NT is a marker for nitrosative stress. Minimal NT immunoreactivity was noted in non-ischemic control retina (Fig. 7D). An increased level of NT expression was seen in the vehicle-treated I/R retina (Fig. 7E). However, LBP pre-treatment could not lower the NT expression in I/R retina (Fig. 7F). The IHC scores of NT immunoreactivity in the vehicle-treated I/R retina, the LBP-treated I/R retina and the non-ischemic control retina were 3.5±0.4, 3.3±0.3 and 1.3±0.2 arbitrary units, respectively (Fig. 7H).
Discussion
BRB disruption, glial cell activation, oxidative stress and neuronal death are major concerns in retinal I/R injury. Neuroprotective agents that can retard or prevent these damages are beneficial in treating many ocular diseases in which retinal I/R is a complication. In our present study, we showed that pre-treating mice with LBP for 1 week could protect the animals from I/R injury by reducing neuronal cell death, retinal swelling, glial activation, BRB disruption and oxidative stress.

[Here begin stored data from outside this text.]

-- ==== Sys2Proof/Machine/Checks.lean ====
section
/-! DEFINITION. Machine/Checks.lean: COMMIT and DISCARD_STAGED of a unit: its check, the settings that become live, and
what the unit then does (R10, R25 to R27, R391 and the COMMIT rules of the chapters). -/

namespace Sys2Proof.Machine

open Sys2Proof

/-! ## Checks not given with their chapters

us are the units whose staged values count: the unit itself, or all units of an ATOMIC command (R279). -/

/-- Unit LANES passes R37. -/
def lanesOk (us : List Nat) (s : State) : Bool :=
  let g := s.eff us
  ((eitherListed .octetCfg s).all fun o =>
    let rates := (List.range 8).map fun k => g F.laneCfg_RATE (8 * o + k)
    g F.octetCfg_MODE o != 3 && (g F.octetCfg_MODE o != 2 || rates.all (· == 4) || rates.all (· == 5))) &&
  (eitherListed .laneCfg s).all fun l =>
    let r := g F.laneCfg_RATE l
    r ≤ 5 && !((r == 1 || r == 2) && (g F.laneCfg_PRECODE_TX l == 1 || g F.laneCfg_PRECODE_RX l == 1)) &&
      (g F.laneCfg_LOOPBACK l == 0 || s.get F.lanePower_REQ l == 0) &&
      (g F.octetCfg_MODE (l / 8) != 2 ||
        let rates := (List.range 8).map fun k => g F.laneCfg_RATE (l / 8 * 8 + k)
        rates.all (· == 4) || rates.all (· == 5))

/-- Unit DROVE passes R91. -/
def droveOk (us : List Nat) (s : State) : Bool := s.eff us F.droveCfg_PEN_MASK 0 != 0

/-- A list entry of the muster names a defined class and a range within it (R230); its words. -/
def musterRange (g : Fld → Nat → Nat) (e : Nat) : Option (Cls × Nat × Nat) :=
  match clsOf (g F.musterList_UNIT e) (g F.musterList_CLASS e) with
  | none => none
  | some c =>
    let first := g F.musterList_FIRST e
    let n := g F.musterList_COUNT e
    if 1 ≤ n && rangeOk c first n then some (c, first, n) else none

/-- The muster settings pass R230 and Table TM-15. -/
def musterOk (us : List Nat) (s : State) : Bool :=
  let g := s.eff us
  let i := g F.musterCfg_INTERVAL 0
  let n := g F.musterCfg_NLIST 0
  let b := g F.musterCfg_NBUF 0
  let rs := (List.range n).map (musterRange g)
  let words := rs.foldl (fun x r => x + match r with
    | some (c, _, k) => objWords c * k
    | none => 0) 0
  g F.musterCfg_DEST 0 ≤ 1 && 100 ≤ i && i ≤ 60000000 && 1 ≤ n && n ≤ 64 && 2 ≤ b && b ≤ 15 &&
    (g F.musterCfg_EN 0 == 0 || (rs.all (·.isSome) && words ≤ 2097152))

/-- A TOUT holds valid values (Table TI-8). -/
def toutOk (g : Fld → Nat → Nat) (n : Nat) : Bool :=
  let w := g F.tout_WIDTH n
  let p := g F.tout_PERIOD n
  g F.tout_START_NS n ≤ 999999999 && 8 ≤ w && w ≤ 999999999 && (p == 0 || (w < p && p ≤ 4000000000))

/-- Unit TIME passes its COMMIT check (R248, Tables TI-2, TI-6, TI-8, TI-11). -/
def timeOk (us : List Nat) (s : State) : Bool :=
  let g := s.eff us
  let fl := g F.timeCfg_FREQ_LIMIT 0
  let si := g F.flockTime_SYNC_INTERVAL 0
  !(g F.timeCfg_SRC 0 == 2 && g F.octetCfg_MODE (g F.flockTime_UPSTREAM 0) != 2) &&
    1 ≤ fl && fl ≤ 1000000 && 1 ≤ g F.timeCfg_SAMPLE_TIMEOUT 0 && 10 ≤ si && si ≤ 1000000 &&
    ((eitherListed .portTs s).all fun p => g F.portTs_TC_MODE p != 3) && (List.range 8).all (toutOk g)

/-- Unit HOST passes R298; buffers of the muster lie on 4 KiB (Table HP-9). DEDUCED, log entry 53. -/
def hostOk (us : List Nat) (s : State) : Bool :=
  let g := s.eff us
  ((List.range 64).all fun q =>
    let base := g F.queueMap_BASE_RING q
    let n := g F.queueMap_NRINGS q
    1 ≤ n && base + n ≤ 256 && (rangeFrom base n).all fun r => s.get F.rxRing_TYPE r == 0) &&
  (List.range 15).all fun b => g F.musterBuf_ADDR b % 4096 == 0

/-- Unit FAULT passes R321. -/
def faultOk (us : List Nat) (s : State) : Bool :=
  let g := s.eff us
  ((List.range 64).filter fun n => srcDefined n && srcClass n == 2).all fun n =>
    (srcActions n).contains (g F.srcCfg_ACTION n) && (g F.srcCfg_TRANSIENT_OK n == 0 || srcLevel n) &&
      1 ≤ g F.srcCfg_WINDOW n && g F.srcCfg_WINDOW n ≤ 10000000

/-- Unit PERF passes R226. -/
def perfOk (us : List Nat) (s : State) : Bool :=
  let g := s.eff us
  (eitherListed .perfSel s).all fun c =>
    g F.perfSel_UNIT c == 0 ||
      match perfInsts (g F.perfSel_UNIT c) (g F.perfSel_EVENT c) with
      | some m => g F.perfSel_INST c ≤ m
      | none => false

/-- Unit FLASH holds valid values (Table ER-6). -/
def flashOk (us : List Nat) (s : State) : Bool :=
  let p := s.eff us F.flashCfg_PATROL_H 0
  s.eff us F.flashCfg_CLK 0 != 3 && 1 ≤ p && p ≤ 168

/-- Unit IDENT holds valid values (R350, Table FM-3). -/
def identOk (us : List Nat) (s : State) : Bool :=
  let t := s.eff us F.roleCfg_RELAY_TIMEOUT 0
  s.eff us F.roleCfg_ROLE 0 != 3 && 100 ≤ t && t ≤ 1000000 && s.eff us F.roleCfg_MUSTER_ADDR 0 % 4096 == 0

/-- The COMMIT check of a unit. -/
def unitOk (u : Nat) (us : List Nat) (s : State) : Bool :=
  match u with
  | 0x01 => portsOk us s
  | 0x02 => lanesOk us s
  | 0x03 => droveOk us s
  | 0x04 => pensOk s
  | 0x05 => emOk us s && rulesOk us s && plansOk us s
  | 0x06 => lpmOk us s
  | 0x07 => emOk us s && rulesOk us s && plansOk us s
  | 0x08 => actionsOk us s
  | 0x09 => versionsOk us s
  | 0x0A => foldOk us s
  | 0x0B => schedOk us s
  | 0x0C => exportCfgOk us s && musterOk us s
  | 0x0D => timeOk us s
  | 0x0E => flockOk us s
  | 0x0F => hostOk us s
  | 0x10 => faultOk us s
  | 0x11 => s.eff us F.recCfg_COLLAPSE_MS 0 ≤ 1000
  | 0x13 => perfOk us s
  | 0x14 => flashOk us s
  | 0x15 => identOk us s
  | _ => true

/-! ## Effects -/

/-- The selections of PERF that change start from 0 (R226). -/
def perfCommitted (old s : State) : State :=
  (everListed .perfSel old s).foldl (fun s c =>
    if old.obj .perfSel c == s.obj .perfSel c then s else s.puts c [(F.perfCnt_VALUE, 0), (F.perfCnt_WRAPPED, 0)]) s

/-- The next tick of the muster: a multiple of INTERVAL on the FRC (R228). DEDUCED, log entry 56. -/
def musterTickAfter (s : State) : Nat :=
  let i := s.get F.musterCfg_INTERVAL 0 * 1000
  (s.frc / i + 1) * i

/-- A COMMIT of unit TELEM starts or retimes the muster's ticks (R228). DEDUCED, log entry 56. -/
def musterCommitted (old s : State) : State :=
  if s.on F.musterCfg_EN 0 &&
      (!old.on F.musterCfg_EN 0 || old.get F.musterCfg_INTERVAL 0 != s.get F.musterCfg_INTERVAL 0) then
    { s with muster := { s.muster with nextTick := musterTickAfter s } }
  else s

/-- A COMMIT of unit IDENT: the first one lets the shepherd challenge (R357); a changed ROLE applies at once (R350). -/
def identCommitted (old s : State) : State :=
  let s := { s with mgmt := { s.mgmt with committed := true } }
  if old.get F.roleCfg_ROLE 0 == s.get F.roleCfg_ROLE 0 then s
  else s.put F.identStatus_STATE 0 (if s.get F.roleCfg_ROLE 0 == 1 then 0 else 1)

/-- A COMMIT of unit CROOK: a station that starts to take part claims (R289); one that stops originates nothing (R290). -/
def crookCommitted (old s : State) : State :=
  match old.on F.cmdCfg_SB_EN 0, s.on F.cmdCfg_SB_EN 0 with
  | false, true =>
    let fault := s.get F.cmdStatus_SB_STATE 0 == 3
    let s := s.put F.cmdStatus_SB_STATE 0 0
    let s := if fault then clearLevel 0x0E (instOf 0x12 0) s else s
    { s with crook := { s.crook with sb := { s.crook.sb with claimSince := s.frc, lastClaim := s.frc, lastToken := s.frc } } }
  | _, _ => s

/-- What a near-end loopback had not yet returned is lost once the lanes return nothing (R53). DEDUCED, log entry 115. -/
def loopsCleared (s : State) : State :=
  let s := s.ports.foldl (fun s e =>
    if hearsLoop (frontLanes e.1 s) s then s else s.setPort e.1 { s.port e.1 with loop := [] }) s
  s.flock.links.foldl (fun s e =>
    if hearsLoop (octetLanes e.1) s then s
    else s.setLink e.1 { s.link e.1 with loop := [], loopCtrl := [], loopTime := [] }) s

/-- What a unit does at its COMMIT, from the settings before it. -/
def unitCommitted (u : Nat) (old s : State) : State :=
  match u with
  | 0x01 => portsCommitted old s
  | 0x03 => drove s
  | 0x02 => pump (loopsCleared ((List.range 1024).foldl (fun s l => laneCommitted old l s) s))
  | 0x04 => paceCommitted s
  | 0x08 => actionsCommitted old s
  | 0x0A => pump (foldCommitted old s)
  | 0x0B => pump (schedCommitted old s)
  | 0x0C => pump (musterCommitted old (exportCommitted old s))
  | 0x0D => timeCommitted old s
  | 0x0E => flockCommitted old s
  | 0x12 => crookCommitted old s
  | 0x13 => perfCommitted old s
  | 0x14 => flashCommitted old s
  | 0x15 => identCommitted old s
  | _ => s

/-! ## COMMIT and DISCARD_STAGED of a unit -/

/-- The objects of a unit that either store lists. -/
def unitObjects (u : Nat) (s : State) : List (Cls × Nat) :=
  (((s.live ++ s.staged).filter fun e => oidUnit e.1 == u).map (·.1)).filterMap decodeOid

/-- The staged settings of a unit become live. -/
def liveUnit (u : Nat) (s : State) : State :=
  (unitObjects u s).foldl (fun t o =>
    t.setObj o.1 o.2 (mergeBits (t.obj o.1 o.2) (s.stagedObj o.1 o.2) (accMask o.1 [.ST]))) s

/-- DISCARD_STAGED of a unit: the staged copies become the live values. -/
def discardUnit (u : Nat) (s : State) : State :=
  (unitObjects u s).foldl (fun t o =>
    t.setStagedObj o.1 o.2 (mergeBits (t.stagedObj o.1 o.2) (s.obj o.1 o.2) (accMask o.1 [.ST]))) s

/-- The staged store with the values that objects had when the COMMIT was accepted (R10). -/
def atAcceptance (late : List (Nat × ObjVal)) (s : State) : State :=
  late.foldl (fun s e => match decodeOid e.1 with
    | some (c, i) => s.setStagedObj c i e.2
    | none => s) s

/-- The settings of a unit applied, from the staged values at acceptance; the staged copies stay. -/
def applyUnit (u : Nat) (late : List (Nat × ObjVal)) (s : State) : State :=
  let t := liveUnit u (atAcceptance late s)
  unitCommitted u s { t with staged := s.staged }

/-- A COMMIT of one unit: its status and the state. -/
def commitUnit (u : Nat) (late : List (Nat × ObjVal)) (s : State) : Nat × State :=
  if unitOk u [u] (atAcceptance late s) then (stOk, applyUnit u late s) else (stBadParam, s)

end Sys2Proof.Machine
end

In the present study, unilateral retinal ischemia was induced by occluding the ICA which supplies blood to the ophthalmic artery [18], [19]. This model is one of the commonly used animal retinal I/R models [20], [21], [29]. Different from other retinal I/R model, the unilateral ICA occlusion model is a purely vascular model and does not involve any mechanical injury to the eye during the experimental operation [29]. The ophthalmic artery occlusion and blood resupply by ECA and ICA can be easily monitored by the duration of filament kept inside the vessel lumen. This model induces complete but reversible retinal ischemia injury [29] and leads to a considerable cell loss in inner retina by the blockade of ophthalmic artery [21]–[23], [30]. It mimics the clinical situation of transient monocular amaurosis fugax [21], [29] and other ocular diseases in which retinal I/R is a complication. Therefore, this artery occlusion model is a good tool for exploring neuroprotective agents against retinal I/R injury.

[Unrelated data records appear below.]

/-- HIT_HARVEST: words of HIT_WORD, cleared as they are read, into the reply or into host memory. -/
def bodyHitHarvest : Body := fun h l s =>
  let p := h.req.pkt
  let k := pw p 0 % 2 ^ 32
  match readMany false .hitWord (match l with | some m => min m k | none => k) (pw p 0 / 2 ^ 32) s with
  | (none, s) => (some (stAborted, []), s)
  | (some ws, s) => if pw p 1 == 0 then (some (stOk, ws), s) else (some (stOk, []), dmaWords (pw p 1) ws s)

/-- LEARN_ACK removes the filter entry of an address and FID. -/
def learnAckRun (p : Packet) (s : State) : Answer × State :=
  let same (e : FilterEntry) : Bool := e.addr == pw p 0 % 2 ^ 48 && e.fid == bits (pw p 0) 61 48
  if s.tab.filter.any same then
    ((stOk, []), { s with tab := { s.tab with filter := s.tab.filter.filter fun e => !same e } })
  else ((stNotFound, []), s)

def bodyLearnAck : Body := fun h l s => onePart l s (learnAckRun h.req.pkt s)

/-- TALLY_READ_CLEAR: the entry visible to the CURRENT version, whose bits 213:96 become zero. -/
def tallyReadClearRun (p : Packet) (s : State) : Answer × State :=
  let t := emTable' p
  let key := pw p 1 * 2 ^ 64 + pw p 2
  if !s.on F.emTable_VALID t || s.get F.emTable_KIND t != 1 then ((stBadParam, []), s)
  else
    let r := emEval t key s
    if r.2 then ((stAborted, []), r.1)
    else match emFind t key (currentVer r.1) r.1 with
      | none => ((stNotFound, []), r.1)
      | some (l, e) =>
        ((stOk, entryWords e), emWrite l { e with raw := e.raw - bits e.raw 213 96 * 2 ^ 96 } r.1)

def bodyTallyReadClear : Body := fun h l s => onePart l s (tallyReadClearRun h.req.pkt s)

/-! ## Version commands (R161, R162, R361) -/

/-- EXPECT differs from the staged version. -/
def expectDiffers (p : Packet) (s : State) : Bool :=
  match expectOf p with
  | some v => v != stagedVer s
  | none => false

/-- The commit of the staged version now, and what VERSION_COMMIT answers: VER and SLOT. -/
def commitAnswer (s : State) : Answer × State :=
  let n := commitSlot s
  ((stOk, [BitVec.ofNat 64 (n * 2 ^ 16 + stagedVer s)]), commitNow n s)

/-- VERSION_COMMIT: at once where the device is prepared or the condition of R161 holds, else it waits. -/
def bodyVersionCommit : Body := fun h l s =>
  if expectDiffers h.req.pkt s then (some (stVersionConflict, []), s)
  else if s.ver.prepared.isSome || commitReady s then onePart l s (commitAnswer s)
  else (none, startWait (some h.n) false h.frc s)

def bodyVersionDiscard : Body := fun h l s =>
  if expectDiffers h.req.pkt s then (some (stVersionConflict, []), s) else onePart l s ((stOk, []), discardNow s)

/-- The lowest FREE slot is reserved (R361). -/
def prepareNow (s : State) : State := { s with ver := { s.ver with prepared := freeSlotOf s } }

def bodyVersionPrepare : Body := fun h l s =>
  if expectDiffers h.req.pkt s then (some (stVersionConflict, []), s)
  else if s.ver.prepared.isSome then (some (stBusy, []), s)
  else if commitReady s then onePart l s ((stOk, []), prepareNow s)
  else (none, startWait (some h.n) true h.frc s)

/-! ## Recorder (R336, R338) -/

/-- The place of a SEQ in the store. -/
def seqPlace (q : Nat) (es : List LogEntry) : Nat := (es.takeWhile fun e => e.r.seq != q).length

/-- The log with the records closed whose open time has passed (R334). -/
def closedLog (s : State) : State := { s with log := { s.log with recs := closeDue s.frc s.log.recs } }

/-- The checkers of the stored words of n records from a SEQ on; whether one is uncorrectable (R319). -/
def evalRecords (first n : Nat) (s : State) : State × Bool :=
  (rangeFrom (seqPlace first s.log.recs) n).foldl
    (fun (r : State × Bool) i => let q := evalObj .recEntry i r.1; (q.1, r.2 || q.2)) (s, false)

/-- The words of a RECORDER_READ reply (R336). -/
def recorderWords (rs : List Rec) (s : State) : List Word :=
  BitVec.ofNat 64 (s.log.logId * 2 ^ 32 + s.log.lastSeq) :: BitVec.ofNat 64 (s.log.firstSeq * 2 ^ 32 + rs.length) ::
    rs.flatMap Rec.words

def recorderReadRun (p : Packet) (s : State) : Answer × State :=
  let first := pw p 0 % 2 ^ 32
  let s := closedLog s
  match readLog first (pw p 1 % 256) s with
  | none => ((stNotFound, []), s)
  | some rs =>
    let r := evalRecords first rs.length s
    if r.2 then ((stAborted, []), r.1) else ((stOk, recorderWords rs s), r.1)

def bodyRecorderRead : Body := fun h l s => onePart l s (recorderReadRun h.req.pkt s)

/-- The clears that are over reply, and the next ones go on; the fuel bounds them. -/
def settleClears : Nat → State → State
  | 0, s => s
  | k + 1, s =>
    match clearNext (tryClear s) with
    | (some n, s) => settleClears k (answer n stOk [] s)
    | (none, s) => s

/-- Every clear that can go on. -/
def settleLog (s : State) : State := settleClears (s.log.clears.length + 1) s

def bodyRecorderClear : Body := fun h _ s => (none, clearStart h.n s)

/-! ## Faults, reset, identity -/

def faultAckRun (p : Packet) (s : State) : Answer × State :=
  let src := pw p 0 % 65536
  if !srcDefined src then ((stBadParam, []), s)
  else match faultAckDo src s with
    | some s => ((stOk, []), s)
    | none => ((stNotFound, []), s)

def bodyFaultAck : Body := fun h l s => onePart l s (faultAckRun h.req.pkt s)

def faultInjectRun (p : Packet) (s : State) : Answer × State :=
  match faultInjectDo (bits (pw p 0) 47 16) (pw p 0 % 65536) s with
  | .ok s => ((stOk, []), s)
  | .error true => ((stBadParam, []), s)
  | .error false => ((stBusy, []), s)

def bodyFaultInject : Body := fun h l s => onePart l s (faultInjectRun h.req.pkt s)

/-- A UNIT_RESET that takes time is not complete: the fold recovers (R179), a named lane is in its L2 exit (R38).
DEDUCED, log entry 74. -/
def resetRuns (p : Packet) (s : State) : Bool :=
  match oidUnit p.obj with
  | 0x02 => (resetTargets 0x02 (p.obj % 2 ^ 32)).any fun i => inExit (i % 2 ^ 24) s
  | 0x0A => s.on F.foldStatus_RECOVERING 0
  | _ => false

/-- The UNIT_RESETs in progress in contexts. -/
def resetsHeld (s : State) : List Held :=
  s.crook.held.filter fun h => h.ctx.isSome && h.req.pkt.opcode == opUnitReset && !elsewhere h.req.pkt s

/-- UNIT_RESET: other ones in progress on the unit reply ABORTED; the reply follows once the reset is complete; that of CROOK
acts on the other contexts after its reply (R326). -/
def bodyUnitReset : Body := fun h l s =>
  let p := h.req.pkt
  let u := oidUnit p.obj
  match l with
  | some 0 => (none, s)
  | _ =>
    let t := ((resetsHeld s).filter fun e => e.n != h.n && oidUnit e.req.pkt.obj == u).foldl (fun s e => abortHeld e.n s) s
    let t := if u == 0x12 then t else unitResetDo u (p.obj % 2 ^ 32) t
    if l.isNone && resetRuns p t then (none, t) else (some (stOk, []), t)

/-- The records that wait are programmed, page by page; the fuel bounds the pages. -/
def programAll : Nat → State → State
  | 0, s => s
  | k + 1, s => if s.flash.prog.isNone then s else programAll k (programDoneDo s)

/-- DEVICE_RESET: the open records are closed and programmed, and the reset is due (R376). -/
def bodyDeviceReset : Body := fun _ l s =>
  let s' := closeAll s
  let s' := programAll (s'.log.recs.length + 2) s'
  onePart l s ((stOk, []), { s' with sys := { s'.sys with resetDue := true } })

Lycium barbarum is a dried fruit that is used as a food or a medicine according to Chinese tradition [7]. It has been claimed that LBP can exhibit anti-aging, anti-tumor, cytoprotective, neuro-modulation, and immune modulation effects [7]. LBP can attenuate breakage of DNA by oxidation in the testicle cells in mice [31]. It has also been shown to protect DNA damage of peripheral blood lymphocytes against oxidative stress [32]. However, researches on the protective effects of LBP against ocular diseases are still ongoing. In the present study, we aim to look at the protective effects of LBP against retinal I/R injury. We focus on four aspects that are closely related to retinal I/R injury: anti-apoptosis, preservation of BRB integrity, prevention of retinal swelling, and anti-oxidation.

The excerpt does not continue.